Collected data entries
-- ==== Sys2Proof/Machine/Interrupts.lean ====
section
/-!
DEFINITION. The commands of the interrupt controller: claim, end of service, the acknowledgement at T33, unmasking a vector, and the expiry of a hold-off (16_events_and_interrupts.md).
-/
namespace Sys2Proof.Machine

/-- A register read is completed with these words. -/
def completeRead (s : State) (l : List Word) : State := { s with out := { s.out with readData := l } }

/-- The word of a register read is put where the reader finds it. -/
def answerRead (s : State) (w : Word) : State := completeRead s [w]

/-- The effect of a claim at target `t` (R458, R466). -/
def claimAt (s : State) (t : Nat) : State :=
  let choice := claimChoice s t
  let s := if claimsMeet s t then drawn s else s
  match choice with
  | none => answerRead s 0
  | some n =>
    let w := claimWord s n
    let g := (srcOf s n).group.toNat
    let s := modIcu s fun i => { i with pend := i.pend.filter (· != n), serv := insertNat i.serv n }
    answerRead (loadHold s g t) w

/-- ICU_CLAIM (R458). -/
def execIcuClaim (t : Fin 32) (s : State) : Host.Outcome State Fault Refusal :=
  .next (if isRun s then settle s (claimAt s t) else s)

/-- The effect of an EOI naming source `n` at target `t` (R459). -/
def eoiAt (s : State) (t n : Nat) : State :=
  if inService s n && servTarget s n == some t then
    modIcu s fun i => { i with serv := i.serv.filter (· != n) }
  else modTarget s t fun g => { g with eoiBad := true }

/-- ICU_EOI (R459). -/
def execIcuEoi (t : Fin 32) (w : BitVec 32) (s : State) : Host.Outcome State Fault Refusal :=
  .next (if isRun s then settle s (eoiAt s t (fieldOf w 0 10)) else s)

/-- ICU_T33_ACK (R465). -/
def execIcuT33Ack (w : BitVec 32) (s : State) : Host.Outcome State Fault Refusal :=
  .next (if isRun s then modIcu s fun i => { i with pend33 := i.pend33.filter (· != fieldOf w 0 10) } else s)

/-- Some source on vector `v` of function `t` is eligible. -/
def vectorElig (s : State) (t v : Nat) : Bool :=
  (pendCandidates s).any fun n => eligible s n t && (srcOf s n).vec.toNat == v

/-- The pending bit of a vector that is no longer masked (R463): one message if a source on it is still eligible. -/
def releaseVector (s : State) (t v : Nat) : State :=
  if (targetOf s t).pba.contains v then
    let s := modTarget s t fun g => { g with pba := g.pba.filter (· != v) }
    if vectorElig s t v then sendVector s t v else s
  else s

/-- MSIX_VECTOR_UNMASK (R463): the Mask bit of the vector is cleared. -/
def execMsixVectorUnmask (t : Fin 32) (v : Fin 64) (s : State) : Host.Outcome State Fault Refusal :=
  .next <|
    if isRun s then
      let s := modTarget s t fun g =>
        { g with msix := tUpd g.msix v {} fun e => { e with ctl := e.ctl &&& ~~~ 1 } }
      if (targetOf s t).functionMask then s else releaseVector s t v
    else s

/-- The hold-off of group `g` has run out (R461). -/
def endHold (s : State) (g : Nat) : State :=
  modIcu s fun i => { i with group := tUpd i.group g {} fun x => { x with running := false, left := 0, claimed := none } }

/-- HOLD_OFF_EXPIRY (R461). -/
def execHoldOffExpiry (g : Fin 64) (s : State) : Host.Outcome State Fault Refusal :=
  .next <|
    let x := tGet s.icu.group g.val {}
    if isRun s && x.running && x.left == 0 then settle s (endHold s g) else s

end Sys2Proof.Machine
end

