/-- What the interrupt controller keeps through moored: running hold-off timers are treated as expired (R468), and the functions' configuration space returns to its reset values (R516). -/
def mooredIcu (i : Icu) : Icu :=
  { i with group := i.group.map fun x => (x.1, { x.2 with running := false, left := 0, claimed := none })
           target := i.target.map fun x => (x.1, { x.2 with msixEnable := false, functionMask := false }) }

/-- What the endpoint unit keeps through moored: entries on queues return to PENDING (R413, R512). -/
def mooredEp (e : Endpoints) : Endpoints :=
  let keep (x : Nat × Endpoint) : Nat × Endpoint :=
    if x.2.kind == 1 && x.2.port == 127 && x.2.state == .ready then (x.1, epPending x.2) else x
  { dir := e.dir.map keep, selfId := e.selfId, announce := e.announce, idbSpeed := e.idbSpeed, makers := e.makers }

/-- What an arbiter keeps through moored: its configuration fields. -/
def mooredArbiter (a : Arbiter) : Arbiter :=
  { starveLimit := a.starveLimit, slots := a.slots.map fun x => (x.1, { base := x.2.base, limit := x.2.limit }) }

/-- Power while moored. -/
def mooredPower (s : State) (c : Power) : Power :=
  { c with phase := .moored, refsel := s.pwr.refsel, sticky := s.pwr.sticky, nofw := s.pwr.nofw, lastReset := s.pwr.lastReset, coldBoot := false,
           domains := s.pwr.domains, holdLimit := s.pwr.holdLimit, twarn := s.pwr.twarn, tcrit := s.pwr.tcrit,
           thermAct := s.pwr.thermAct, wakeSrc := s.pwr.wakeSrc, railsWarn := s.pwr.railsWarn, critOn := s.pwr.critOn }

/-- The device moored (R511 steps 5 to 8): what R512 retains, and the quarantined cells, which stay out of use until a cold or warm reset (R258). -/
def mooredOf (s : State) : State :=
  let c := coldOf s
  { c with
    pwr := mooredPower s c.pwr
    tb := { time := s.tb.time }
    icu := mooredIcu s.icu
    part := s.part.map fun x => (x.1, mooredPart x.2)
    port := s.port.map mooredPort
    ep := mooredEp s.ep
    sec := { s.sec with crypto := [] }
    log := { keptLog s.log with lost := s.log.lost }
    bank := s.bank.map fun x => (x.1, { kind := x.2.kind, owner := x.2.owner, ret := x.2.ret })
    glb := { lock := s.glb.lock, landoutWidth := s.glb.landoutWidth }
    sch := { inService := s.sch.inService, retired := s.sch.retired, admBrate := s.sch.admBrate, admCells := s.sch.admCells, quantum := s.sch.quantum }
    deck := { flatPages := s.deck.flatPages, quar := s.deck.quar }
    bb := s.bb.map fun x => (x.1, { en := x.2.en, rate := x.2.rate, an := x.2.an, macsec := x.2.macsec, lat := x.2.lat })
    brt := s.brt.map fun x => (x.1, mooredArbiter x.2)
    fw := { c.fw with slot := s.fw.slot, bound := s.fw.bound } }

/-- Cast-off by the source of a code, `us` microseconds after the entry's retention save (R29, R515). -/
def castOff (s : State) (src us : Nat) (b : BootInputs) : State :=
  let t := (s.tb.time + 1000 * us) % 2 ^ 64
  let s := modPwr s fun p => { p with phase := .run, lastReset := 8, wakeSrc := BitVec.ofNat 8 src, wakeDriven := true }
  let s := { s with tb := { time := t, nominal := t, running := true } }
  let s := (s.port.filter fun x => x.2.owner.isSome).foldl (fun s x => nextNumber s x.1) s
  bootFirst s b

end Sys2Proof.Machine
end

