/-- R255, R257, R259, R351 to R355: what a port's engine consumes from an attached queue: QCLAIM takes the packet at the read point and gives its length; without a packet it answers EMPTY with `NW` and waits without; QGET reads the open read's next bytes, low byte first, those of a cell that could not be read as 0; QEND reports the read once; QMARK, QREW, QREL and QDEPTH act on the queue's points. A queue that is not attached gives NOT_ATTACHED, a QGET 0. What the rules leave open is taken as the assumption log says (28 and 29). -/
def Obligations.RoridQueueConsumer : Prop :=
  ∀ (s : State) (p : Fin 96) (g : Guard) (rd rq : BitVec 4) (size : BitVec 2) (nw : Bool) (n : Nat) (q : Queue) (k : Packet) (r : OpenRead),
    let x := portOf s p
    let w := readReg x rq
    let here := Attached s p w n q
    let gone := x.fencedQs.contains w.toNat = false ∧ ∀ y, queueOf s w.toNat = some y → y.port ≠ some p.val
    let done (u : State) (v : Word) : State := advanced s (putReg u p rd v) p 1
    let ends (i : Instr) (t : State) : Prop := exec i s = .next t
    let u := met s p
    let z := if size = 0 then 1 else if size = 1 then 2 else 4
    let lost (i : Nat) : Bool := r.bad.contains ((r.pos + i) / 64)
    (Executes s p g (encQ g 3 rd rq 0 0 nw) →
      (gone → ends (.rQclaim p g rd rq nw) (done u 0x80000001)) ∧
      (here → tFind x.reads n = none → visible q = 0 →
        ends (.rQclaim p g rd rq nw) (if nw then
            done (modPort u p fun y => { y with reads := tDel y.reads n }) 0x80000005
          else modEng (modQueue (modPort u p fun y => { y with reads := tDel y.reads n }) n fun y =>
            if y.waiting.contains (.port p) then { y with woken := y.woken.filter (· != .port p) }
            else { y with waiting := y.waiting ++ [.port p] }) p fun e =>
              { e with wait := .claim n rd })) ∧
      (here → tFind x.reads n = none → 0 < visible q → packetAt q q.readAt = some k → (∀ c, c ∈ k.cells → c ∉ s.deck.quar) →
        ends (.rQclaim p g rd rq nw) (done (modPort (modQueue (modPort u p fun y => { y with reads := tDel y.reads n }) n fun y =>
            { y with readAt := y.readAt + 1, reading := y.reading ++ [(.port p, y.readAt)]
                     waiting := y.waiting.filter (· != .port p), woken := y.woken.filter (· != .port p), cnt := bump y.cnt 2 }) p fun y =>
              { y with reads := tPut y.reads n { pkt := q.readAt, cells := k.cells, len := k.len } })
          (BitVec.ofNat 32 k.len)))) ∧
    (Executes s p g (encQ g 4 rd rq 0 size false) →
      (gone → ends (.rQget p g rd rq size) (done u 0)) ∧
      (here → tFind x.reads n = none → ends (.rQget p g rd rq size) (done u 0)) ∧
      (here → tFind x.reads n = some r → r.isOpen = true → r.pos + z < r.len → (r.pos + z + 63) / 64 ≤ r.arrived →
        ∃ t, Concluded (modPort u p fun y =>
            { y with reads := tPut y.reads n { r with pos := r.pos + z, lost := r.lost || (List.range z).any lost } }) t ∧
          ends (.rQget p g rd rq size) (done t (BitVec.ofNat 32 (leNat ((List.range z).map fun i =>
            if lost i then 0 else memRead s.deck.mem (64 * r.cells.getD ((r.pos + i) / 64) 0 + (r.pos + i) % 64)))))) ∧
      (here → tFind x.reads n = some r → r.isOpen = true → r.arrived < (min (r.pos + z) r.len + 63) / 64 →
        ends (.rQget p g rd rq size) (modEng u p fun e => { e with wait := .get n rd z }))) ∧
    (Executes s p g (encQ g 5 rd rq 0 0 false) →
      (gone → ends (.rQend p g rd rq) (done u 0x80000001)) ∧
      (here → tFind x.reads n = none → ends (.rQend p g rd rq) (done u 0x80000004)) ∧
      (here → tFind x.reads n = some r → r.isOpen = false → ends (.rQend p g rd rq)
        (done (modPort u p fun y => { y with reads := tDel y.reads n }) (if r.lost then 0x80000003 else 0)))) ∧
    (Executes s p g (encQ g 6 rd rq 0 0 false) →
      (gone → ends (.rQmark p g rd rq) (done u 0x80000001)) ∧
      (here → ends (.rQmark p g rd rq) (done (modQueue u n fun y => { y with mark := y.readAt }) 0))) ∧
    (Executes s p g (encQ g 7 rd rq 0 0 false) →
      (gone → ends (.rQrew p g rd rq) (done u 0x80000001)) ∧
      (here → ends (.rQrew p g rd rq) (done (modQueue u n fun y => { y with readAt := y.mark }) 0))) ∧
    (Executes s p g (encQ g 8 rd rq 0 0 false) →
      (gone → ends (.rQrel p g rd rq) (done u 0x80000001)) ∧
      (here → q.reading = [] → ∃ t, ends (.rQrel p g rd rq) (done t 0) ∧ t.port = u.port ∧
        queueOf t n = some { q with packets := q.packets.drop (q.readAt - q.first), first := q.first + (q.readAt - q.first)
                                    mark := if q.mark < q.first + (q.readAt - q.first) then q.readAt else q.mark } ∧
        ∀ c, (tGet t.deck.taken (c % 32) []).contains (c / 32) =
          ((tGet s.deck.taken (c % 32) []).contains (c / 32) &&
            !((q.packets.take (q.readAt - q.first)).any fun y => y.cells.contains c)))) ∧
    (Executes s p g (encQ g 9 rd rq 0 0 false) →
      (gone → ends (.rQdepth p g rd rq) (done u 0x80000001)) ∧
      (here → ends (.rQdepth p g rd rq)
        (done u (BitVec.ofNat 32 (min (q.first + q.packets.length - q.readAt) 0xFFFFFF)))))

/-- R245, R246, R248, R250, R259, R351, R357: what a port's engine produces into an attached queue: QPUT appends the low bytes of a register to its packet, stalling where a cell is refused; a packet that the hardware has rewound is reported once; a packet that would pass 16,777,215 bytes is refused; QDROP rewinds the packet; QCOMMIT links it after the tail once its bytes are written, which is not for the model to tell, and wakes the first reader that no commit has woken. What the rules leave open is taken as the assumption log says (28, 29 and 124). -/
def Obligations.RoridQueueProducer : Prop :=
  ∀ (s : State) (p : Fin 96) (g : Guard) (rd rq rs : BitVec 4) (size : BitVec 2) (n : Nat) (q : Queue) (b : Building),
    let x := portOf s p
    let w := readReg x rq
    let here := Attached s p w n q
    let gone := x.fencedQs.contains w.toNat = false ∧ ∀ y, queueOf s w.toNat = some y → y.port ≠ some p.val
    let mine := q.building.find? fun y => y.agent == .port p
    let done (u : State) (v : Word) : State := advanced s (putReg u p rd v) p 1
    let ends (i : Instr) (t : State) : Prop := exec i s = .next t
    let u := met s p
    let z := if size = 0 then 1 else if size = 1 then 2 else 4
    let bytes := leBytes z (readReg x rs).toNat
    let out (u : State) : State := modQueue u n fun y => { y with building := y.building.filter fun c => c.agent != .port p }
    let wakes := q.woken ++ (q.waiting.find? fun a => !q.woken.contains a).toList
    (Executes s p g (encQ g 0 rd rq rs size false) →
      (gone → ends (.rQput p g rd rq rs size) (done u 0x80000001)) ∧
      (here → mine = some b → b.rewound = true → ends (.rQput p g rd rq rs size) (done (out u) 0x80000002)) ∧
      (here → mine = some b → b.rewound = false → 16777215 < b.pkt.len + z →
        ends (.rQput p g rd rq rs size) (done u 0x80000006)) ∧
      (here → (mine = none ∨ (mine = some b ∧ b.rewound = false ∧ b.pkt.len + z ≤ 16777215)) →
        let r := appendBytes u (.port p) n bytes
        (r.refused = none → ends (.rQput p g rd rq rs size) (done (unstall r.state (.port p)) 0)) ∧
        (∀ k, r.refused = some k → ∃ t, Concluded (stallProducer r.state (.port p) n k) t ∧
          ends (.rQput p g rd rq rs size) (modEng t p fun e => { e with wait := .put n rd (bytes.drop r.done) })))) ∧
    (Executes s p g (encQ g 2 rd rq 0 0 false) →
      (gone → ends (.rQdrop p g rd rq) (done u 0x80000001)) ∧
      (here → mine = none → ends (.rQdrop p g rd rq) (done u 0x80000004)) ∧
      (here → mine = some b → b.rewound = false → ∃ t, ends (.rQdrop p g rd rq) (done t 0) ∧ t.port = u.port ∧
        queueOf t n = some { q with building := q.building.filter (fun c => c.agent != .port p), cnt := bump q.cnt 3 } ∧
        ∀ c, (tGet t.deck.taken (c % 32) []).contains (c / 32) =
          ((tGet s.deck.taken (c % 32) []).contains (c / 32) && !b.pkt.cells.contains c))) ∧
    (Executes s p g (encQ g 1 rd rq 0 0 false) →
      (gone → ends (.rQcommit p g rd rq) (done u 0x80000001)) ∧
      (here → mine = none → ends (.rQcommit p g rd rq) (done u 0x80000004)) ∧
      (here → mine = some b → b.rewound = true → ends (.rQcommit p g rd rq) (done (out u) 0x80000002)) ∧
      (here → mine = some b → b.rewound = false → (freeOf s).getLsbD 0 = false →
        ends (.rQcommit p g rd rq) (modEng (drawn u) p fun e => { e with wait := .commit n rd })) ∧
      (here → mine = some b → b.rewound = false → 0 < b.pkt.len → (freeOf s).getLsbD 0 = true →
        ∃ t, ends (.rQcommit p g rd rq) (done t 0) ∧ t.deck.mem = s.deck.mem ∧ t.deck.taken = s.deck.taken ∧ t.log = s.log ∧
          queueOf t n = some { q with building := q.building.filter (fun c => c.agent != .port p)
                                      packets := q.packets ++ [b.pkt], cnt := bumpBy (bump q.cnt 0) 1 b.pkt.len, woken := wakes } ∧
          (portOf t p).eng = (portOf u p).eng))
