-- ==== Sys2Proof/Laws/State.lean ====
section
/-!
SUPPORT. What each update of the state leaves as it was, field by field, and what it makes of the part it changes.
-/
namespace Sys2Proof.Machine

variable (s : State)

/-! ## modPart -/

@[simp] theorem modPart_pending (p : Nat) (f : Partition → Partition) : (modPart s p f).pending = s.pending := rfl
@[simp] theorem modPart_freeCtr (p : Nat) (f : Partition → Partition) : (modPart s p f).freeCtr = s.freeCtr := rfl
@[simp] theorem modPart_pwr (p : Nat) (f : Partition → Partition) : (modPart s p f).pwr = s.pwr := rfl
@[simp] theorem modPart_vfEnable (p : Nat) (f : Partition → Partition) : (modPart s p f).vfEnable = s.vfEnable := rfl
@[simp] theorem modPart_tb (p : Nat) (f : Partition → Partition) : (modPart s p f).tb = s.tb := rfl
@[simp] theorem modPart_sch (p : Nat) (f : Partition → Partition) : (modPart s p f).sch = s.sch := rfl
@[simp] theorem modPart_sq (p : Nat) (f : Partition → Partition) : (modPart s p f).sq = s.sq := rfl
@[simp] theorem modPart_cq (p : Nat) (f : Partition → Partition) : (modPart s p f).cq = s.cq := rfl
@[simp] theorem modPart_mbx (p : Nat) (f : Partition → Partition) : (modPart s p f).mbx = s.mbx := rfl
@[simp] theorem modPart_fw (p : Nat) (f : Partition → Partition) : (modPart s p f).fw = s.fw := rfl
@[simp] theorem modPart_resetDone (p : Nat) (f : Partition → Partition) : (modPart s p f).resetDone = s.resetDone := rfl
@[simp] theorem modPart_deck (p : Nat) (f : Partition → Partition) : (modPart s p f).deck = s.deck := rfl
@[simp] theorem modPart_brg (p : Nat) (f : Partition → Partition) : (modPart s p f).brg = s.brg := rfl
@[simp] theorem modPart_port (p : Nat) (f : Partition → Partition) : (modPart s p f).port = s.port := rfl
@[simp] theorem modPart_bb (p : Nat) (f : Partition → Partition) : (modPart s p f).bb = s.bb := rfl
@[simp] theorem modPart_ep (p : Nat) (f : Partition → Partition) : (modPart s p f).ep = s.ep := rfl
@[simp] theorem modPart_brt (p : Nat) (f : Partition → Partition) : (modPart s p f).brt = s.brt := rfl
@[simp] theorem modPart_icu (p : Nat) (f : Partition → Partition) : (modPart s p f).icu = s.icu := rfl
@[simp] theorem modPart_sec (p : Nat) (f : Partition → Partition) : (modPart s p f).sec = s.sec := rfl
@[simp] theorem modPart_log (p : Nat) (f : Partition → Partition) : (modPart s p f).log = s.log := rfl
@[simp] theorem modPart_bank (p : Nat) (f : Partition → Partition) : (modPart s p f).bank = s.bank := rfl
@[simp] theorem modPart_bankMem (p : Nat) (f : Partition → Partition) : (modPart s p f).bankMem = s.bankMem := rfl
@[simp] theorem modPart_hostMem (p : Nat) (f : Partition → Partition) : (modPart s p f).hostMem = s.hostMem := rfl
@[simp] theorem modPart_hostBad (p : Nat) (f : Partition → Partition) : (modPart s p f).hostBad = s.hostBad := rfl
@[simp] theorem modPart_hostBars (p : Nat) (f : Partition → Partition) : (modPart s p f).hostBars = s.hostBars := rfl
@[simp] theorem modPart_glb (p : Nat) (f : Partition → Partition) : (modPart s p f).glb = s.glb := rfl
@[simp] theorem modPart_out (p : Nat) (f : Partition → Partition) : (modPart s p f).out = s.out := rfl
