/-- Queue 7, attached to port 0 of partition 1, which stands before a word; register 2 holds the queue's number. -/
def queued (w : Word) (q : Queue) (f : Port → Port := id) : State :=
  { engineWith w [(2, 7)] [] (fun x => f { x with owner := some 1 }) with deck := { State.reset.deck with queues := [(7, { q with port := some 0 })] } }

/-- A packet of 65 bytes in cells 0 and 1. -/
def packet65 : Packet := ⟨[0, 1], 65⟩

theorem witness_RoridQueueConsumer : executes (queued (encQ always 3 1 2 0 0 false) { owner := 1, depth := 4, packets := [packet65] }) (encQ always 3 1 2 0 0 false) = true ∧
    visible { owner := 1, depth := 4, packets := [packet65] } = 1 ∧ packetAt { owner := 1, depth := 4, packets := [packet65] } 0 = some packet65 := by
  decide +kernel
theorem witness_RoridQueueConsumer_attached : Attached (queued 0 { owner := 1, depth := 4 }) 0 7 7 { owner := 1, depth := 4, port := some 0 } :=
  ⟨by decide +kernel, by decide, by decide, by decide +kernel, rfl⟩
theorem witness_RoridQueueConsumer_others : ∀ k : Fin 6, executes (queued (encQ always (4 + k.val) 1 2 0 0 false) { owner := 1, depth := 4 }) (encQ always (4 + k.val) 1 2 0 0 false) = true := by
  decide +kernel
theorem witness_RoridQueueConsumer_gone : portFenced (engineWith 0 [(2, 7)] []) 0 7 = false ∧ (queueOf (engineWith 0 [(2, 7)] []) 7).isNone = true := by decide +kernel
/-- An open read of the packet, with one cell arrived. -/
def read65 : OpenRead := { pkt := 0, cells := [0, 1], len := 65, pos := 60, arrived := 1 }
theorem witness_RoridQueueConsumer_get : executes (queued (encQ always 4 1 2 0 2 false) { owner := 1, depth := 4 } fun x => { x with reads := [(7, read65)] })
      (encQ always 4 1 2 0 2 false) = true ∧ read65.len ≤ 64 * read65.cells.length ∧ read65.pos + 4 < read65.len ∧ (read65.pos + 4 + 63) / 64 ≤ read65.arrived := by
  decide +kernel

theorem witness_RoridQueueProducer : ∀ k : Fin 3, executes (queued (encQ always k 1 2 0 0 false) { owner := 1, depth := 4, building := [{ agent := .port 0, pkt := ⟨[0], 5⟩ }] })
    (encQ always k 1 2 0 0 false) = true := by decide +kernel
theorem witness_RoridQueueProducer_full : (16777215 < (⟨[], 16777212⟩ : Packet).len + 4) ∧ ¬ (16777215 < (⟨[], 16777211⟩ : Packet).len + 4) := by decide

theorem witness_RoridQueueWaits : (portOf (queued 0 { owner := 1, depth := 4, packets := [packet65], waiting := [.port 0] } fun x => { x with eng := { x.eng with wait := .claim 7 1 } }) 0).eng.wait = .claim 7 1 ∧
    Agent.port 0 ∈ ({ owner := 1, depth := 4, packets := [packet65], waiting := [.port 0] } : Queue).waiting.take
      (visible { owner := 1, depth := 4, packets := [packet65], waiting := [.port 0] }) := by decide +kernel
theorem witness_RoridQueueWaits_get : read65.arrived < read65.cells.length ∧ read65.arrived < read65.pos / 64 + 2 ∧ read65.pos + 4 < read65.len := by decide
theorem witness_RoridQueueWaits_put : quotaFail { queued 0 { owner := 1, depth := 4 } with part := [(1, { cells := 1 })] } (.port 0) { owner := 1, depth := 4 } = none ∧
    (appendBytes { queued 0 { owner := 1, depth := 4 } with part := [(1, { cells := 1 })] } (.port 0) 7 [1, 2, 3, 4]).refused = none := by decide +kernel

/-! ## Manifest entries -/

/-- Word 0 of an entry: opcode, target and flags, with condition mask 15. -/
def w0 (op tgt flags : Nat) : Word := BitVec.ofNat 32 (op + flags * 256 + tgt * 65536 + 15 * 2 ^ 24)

AIM OF THE EXERCISE => Please copy, exactly and with nothing else, the lines above beginning at the line that has "icu := mooredIcu s.icu" and ending with the line that has "keptLog s.log with".

TASK RESULT =>
    icu := mooredIcu s.icu
    part := s.part.map fun x => (x.1, mooredPart x.2)
    port := s.port.map mooredPort
    ep := mooredEp s.ep
    sec := { s.sec with crypto := [] }
    log := { keptLog s.log with lost := s.log.lost }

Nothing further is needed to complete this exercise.